> _EXERCISE INSTRUCTIONS_: All that should be output is the block of lines below from the line with "-- ==== Sys2Proof/Laws/Run.lean" to the line with "β) (m : M α) (s", both included, exactly as written.
═════ PROVIDED RECORDS ═════
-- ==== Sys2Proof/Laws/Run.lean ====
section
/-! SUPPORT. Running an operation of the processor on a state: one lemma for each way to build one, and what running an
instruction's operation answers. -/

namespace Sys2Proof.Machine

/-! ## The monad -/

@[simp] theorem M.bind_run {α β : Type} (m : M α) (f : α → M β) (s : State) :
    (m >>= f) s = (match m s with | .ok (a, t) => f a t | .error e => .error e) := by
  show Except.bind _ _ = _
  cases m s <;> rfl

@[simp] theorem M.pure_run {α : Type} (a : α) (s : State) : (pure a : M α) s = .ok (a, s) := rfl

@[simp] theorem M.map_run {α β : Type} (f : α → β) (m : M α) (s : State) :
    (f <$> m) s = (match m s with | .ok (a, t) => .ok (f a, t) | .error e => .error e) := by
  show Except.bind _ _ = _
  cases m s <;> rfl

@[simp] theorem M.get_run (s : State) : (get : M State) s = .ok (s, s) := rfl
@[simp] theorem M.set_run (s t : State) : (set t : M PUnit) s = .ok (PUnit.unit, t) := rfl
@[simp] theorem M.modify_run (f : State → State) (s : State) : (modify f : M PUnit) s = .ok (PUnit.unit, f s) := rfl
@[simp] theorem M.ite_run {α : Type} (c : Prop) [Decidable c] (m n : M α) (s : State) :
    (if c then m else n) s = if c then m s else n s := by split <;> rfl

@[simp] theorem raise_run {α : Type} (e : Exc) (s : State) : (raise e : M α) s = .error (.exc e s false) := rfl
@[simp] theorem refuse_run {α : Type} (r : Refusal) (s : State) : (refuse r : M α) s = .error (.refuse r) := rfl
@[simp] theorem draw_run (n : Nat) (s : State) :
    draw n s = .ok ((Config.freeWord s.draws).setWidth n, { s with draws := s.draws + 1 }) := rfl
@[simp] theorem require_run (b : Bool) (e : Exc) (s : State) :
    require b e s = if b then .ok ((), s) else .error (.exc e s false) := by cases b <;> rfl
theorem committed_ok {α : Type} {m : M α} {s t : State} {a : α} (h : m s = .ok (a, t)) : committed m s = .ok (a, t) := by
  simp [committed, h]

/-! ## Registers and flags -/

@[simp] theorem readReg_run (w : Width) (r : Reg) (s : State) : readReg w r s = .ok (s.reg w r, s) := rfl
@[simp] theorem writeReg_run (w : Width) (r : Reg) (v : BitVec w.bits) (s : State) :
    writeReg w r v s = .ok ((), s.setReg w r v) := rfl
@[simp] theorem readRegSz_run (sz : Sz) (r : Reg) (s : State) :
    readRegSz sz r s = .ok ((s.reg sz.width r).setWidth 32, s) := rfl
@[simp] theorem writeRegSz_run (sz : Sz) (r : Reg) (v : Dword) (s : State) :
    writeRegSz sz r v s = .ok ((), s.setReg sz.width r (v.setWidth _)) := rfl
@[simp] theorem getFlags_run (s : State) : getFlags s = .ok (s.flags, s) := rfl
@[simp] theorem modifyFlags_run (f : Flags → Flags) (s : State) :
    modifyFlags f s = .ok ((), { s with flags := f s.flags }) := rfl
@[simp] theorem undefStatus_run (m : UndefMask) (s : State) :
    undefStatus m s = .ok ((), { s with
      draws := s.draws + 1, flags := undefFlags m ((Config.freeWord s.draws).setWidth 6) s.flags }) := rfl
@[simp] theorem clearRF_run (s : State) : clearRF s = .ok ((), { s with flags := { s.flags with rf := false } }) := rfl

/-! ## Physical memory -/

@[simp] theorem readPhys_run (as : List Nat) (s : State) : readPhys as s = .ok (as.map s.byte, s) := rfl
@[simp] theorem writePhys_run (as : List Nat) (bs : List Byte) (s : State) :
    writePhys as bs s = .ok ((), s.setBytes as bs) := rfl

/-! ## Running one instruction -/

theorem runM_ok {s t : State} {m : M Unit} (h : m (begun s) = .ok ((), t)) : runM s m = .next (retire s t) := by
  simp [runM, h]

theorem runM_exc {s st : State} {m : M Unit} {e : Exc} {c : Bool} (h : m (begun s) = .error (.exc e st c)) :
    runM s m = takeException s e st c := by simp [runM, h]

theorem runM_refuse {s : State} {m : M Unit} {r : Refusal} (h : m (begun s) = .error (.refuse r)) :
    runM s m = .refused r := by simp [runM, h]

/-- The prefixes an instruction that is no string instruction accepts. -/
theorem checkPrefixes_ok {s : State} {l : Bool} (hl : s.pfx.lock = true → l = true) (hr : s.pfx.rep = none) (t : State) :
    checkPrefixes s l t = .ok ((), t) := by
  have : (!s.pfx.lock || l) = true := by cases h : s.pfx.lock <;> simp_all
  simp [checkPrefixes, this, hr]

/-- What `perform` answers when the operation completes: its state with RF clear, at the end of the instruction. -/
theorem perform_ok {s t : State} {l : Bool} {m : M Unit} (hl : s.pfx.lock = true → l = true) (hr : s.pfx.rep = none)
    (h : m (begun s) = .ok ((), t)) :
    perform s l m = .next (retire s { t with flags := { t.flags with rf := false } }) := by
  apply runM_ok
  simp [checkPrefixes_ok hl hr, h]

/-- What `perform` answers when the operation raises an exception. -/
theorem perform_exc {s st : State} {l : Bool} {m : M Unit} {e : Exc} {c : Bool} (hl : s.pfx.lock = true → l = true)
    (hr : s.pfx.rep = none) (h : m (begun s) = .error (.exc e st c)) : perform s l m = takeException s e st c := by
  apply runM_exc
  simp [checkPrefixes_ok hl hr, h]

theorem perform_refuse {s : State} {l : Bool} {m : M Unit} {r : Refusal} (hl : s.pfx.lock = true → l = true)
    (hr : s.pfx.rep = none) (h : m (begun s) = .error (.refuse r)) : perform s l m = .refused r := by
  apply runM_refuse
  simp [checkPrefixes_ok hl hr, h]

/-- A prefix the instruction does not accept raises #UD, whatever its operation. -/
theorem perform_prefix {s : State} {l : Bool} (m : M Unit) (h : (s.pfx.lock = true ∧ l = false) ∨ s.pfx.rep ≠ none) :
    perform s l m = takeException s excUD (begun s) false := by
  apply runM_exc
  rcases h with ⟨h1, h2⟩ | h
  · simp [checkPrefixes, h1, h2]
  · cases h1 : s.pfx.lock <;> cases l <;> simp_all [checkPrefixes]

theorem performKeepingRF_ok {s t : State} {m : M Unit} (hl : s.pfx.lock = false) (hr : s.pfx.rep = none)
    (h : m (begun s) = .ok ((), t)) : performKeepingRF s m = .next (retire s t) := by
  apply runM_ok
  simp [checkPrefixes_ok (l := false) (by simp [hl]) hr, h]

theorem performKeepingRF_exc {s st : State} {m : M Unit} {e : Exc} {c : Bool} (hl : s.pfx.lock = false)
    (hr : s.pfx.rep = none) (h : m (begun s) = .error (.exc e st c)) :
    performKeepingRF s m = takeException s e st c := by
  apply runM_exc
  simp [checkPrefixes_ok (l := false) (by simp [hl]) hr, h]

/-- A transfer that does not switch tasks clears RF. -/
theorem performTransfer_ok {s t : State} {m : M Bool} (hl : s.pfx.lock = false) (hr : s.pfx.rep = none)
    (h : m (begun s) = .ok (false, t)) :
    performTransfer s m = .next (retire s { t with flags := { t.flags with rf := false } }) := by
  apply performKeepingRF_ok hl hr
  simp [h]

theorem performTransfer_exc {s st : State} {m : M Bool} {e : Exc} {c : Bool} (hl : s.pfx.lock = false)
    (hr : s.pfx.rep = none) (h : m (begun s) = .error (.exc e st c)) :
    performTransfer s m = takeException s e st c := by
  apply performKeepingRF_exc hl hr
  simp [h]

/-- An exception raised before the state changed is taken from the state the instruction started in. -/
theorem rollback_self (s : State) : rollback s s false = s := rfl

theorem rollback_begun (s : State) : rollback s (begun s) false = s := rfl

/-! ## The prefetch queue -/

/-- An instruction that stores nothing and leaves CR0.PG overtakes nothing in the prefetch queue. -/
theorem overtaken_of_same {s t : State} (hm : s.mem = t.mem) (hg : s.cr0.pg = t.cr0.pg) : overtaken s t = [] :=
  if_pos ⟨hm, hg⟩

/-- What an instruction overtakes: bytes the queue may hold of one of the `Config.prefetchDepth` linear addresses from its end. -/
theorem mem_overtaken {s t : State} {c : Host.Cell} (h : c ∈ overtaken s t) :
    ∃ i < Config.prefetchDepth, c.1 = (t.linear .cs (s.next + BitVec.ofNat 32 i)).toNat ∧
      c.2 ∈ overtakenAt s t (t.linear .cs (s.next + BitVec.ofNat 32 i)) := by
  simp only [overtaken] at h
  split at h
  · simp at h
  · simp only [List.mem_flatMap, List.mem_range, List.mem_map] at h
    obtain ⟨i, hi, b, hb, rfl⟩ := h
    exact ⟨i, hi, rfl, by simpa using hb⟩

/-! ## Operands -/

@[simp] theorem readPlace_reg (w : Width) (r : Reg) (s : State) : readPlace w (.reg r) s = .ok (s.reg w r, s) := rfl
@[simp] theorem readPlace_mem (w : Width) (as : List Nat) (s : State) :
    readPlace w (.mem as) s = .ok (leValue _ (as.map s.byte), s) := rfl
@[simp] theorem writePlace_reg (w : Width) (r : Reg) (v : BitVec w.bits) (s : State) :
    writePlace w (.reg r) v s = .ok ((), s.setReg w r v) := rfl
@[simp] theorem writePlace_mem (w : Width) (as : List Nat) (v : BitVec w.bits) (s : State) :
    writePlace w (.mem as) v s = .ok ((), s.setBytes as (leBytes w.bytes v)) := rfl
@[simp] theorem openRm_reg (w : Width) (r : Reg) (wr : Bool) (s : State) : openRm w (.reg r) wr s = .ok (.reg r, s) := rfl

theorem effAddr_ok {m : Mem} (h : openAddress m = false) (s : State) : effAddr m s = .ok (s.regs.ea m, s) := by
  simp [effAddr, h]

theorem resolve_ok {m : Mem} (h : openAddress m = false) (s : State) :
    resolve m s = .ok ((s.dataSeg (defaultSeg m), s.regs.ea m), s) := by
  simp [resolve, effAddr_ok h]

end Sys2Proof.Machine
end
═════
═════ PROVIDED RECORDS ═════
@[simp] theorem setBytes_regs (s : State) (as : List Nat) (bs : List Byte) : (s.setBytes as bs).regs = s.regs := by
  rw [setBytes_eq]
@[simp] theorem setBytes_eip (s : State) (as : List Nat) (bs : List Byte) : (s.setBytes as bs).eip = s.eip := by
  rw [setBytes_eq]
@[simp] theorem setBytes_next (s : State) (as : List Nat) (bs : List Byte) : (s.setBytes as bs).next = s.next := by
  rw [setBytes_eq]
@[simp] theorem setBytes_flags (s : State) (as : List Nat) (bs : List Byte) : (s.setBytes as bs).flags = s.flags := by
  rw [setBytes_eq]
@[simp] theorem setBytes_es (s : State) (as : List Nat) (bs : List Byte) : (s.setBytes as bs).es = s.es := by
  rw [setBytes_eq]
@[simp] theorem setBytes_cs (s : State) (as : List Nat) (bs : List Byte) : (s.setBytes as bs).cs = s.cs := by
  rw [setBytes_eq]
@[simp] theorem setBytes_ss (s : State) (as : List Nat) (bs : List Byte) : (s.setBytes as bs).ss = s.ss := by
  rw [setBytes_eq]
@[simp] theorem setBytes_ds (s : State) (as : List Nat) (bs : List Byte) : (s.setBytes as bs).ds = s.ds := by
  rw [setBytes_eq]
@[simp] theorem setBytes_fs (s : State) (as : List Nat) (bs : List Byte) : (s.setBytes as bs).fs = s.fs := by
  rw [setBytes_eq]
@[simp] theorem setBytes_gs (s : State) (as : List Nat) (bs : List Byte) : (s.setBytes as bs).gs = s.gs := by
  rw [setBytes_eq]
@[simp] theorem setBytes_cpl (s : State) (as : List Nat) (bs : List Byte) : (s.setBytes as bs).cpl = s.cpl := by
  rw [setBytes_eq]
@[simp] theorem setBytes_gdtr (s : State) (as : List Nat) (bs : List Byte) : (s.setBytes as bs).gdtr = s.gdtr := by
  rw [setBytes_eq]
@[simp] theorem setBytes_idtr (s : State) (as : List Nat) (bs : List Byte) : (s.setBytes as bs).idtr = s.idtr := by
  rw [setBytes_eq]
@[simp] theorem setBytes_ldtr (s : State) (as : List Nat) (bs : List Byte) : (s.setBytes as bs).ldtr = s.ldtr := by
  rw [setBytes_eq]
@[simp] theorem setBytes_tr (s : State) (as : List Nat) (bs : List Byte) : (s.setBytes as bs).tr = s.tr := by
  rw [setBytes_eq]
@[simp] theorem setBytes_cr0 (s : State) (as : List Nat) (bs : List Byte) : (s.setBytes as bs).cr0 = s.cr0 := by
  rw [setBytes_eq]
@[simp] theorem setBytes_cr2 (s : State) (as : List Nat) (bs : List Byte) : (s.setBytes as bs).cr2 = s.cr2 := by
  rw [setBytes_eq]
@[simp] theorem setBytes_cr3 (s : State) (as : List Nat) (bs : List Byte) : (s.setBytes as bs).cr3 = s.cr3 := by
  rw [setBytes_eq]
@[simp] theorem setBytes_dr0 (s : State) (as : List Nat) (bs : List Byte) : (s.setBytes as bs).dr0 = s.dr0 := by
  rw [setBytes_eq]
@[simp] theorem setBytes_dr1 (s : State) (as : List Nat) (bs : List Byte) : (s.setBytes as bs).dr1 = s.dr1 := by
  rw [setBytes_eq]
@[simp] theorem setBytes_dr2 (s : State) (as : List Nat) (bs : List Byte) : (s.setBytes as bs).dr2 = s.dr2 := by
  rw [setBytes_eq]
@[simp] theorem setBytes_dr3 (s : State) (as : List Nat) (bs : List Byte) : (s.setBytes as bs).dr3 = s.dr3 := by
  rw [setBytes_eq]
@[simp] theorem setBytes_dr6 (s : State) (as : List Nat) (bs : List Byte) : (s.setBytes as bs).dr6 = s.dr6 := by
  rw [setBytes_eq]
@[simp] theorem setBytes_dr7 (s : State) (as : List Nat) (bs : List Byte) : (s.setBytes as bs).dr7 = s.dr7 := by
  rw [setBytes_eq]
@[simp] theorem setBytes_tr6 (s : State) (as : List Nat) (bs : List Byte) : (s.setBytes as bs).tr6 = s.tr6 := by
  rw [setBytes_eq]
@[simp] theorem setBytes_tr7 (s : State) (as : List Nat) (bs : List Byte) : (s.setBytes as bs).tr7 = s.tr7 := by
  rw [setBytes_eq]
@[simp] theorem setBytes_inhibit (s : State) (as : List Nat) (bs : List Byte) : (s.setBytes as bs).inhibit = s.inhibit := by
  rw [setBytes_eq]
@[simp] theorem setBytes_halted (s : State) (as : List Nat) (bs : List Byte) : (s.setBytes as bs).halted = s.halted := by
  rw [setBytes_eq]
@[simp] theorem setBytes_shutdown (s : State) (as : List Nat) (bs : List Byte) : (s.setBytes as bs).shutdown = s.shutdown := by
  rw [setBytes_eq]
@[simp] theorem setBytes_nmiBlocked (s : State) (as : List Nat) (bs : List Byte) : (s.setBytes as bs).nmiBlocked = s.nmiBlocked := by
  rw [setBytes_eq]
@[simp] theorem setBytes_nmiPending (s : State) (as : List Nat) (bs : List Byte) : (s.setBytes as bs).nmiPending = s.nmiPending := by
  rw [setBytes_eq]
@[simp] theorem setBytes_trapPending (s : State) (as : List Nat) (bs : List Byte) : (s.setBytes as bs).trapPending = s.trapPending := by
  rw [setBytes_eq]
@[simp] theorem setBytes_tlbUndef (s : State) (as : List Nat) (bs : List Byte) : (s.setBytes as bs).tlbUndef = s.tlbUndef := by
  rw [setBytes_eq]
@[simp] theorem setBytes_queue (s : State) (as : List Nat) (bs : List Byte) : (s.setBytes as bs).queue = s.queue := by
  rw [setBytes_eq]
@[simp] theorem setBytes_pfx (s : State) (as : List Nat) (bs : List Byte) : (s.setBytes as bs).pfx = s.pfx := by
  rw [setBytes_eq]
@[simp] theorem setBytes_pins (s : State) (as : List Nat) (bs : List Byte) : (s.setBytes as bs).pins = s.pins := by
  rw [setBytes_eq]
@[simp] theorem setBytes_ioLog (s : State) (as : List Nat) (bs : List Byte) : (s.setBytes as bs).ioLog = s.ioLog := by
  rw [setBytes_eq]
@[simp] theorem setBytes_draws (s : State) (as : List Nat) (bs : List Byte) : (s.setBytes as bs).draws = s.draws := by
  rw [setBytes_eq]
═════
> _ANSWER SECTION_:
-- ==== Sys2Proof/Laws/Run.lean ====
section
/-! SUPPORT. Running an operation of the processor on a state: one lemma for each way to build one, and what running an
instruction's operation answers. -/

namespace Sys2Proof.Machine

/-! ## The monad -/

@[simp] theorem M.bind_run {α β : Type} (m : M α) (f : α → M β) (s : State) :
    (m >>= f) s = (match m s with | .ok (a, t) => f a t | .error e => .error e) := by
  show Except.bind _ _ = _
  cases m s <;> rfl

@[simp] theorem M.pure_run {α : Type} (a : α) (s : State) : (pure a : M α) s = .ok (a, s) := rfl

@[simp] theorem M.map_run {α β : Type} (f : α → β) (m : M α) (s : State) :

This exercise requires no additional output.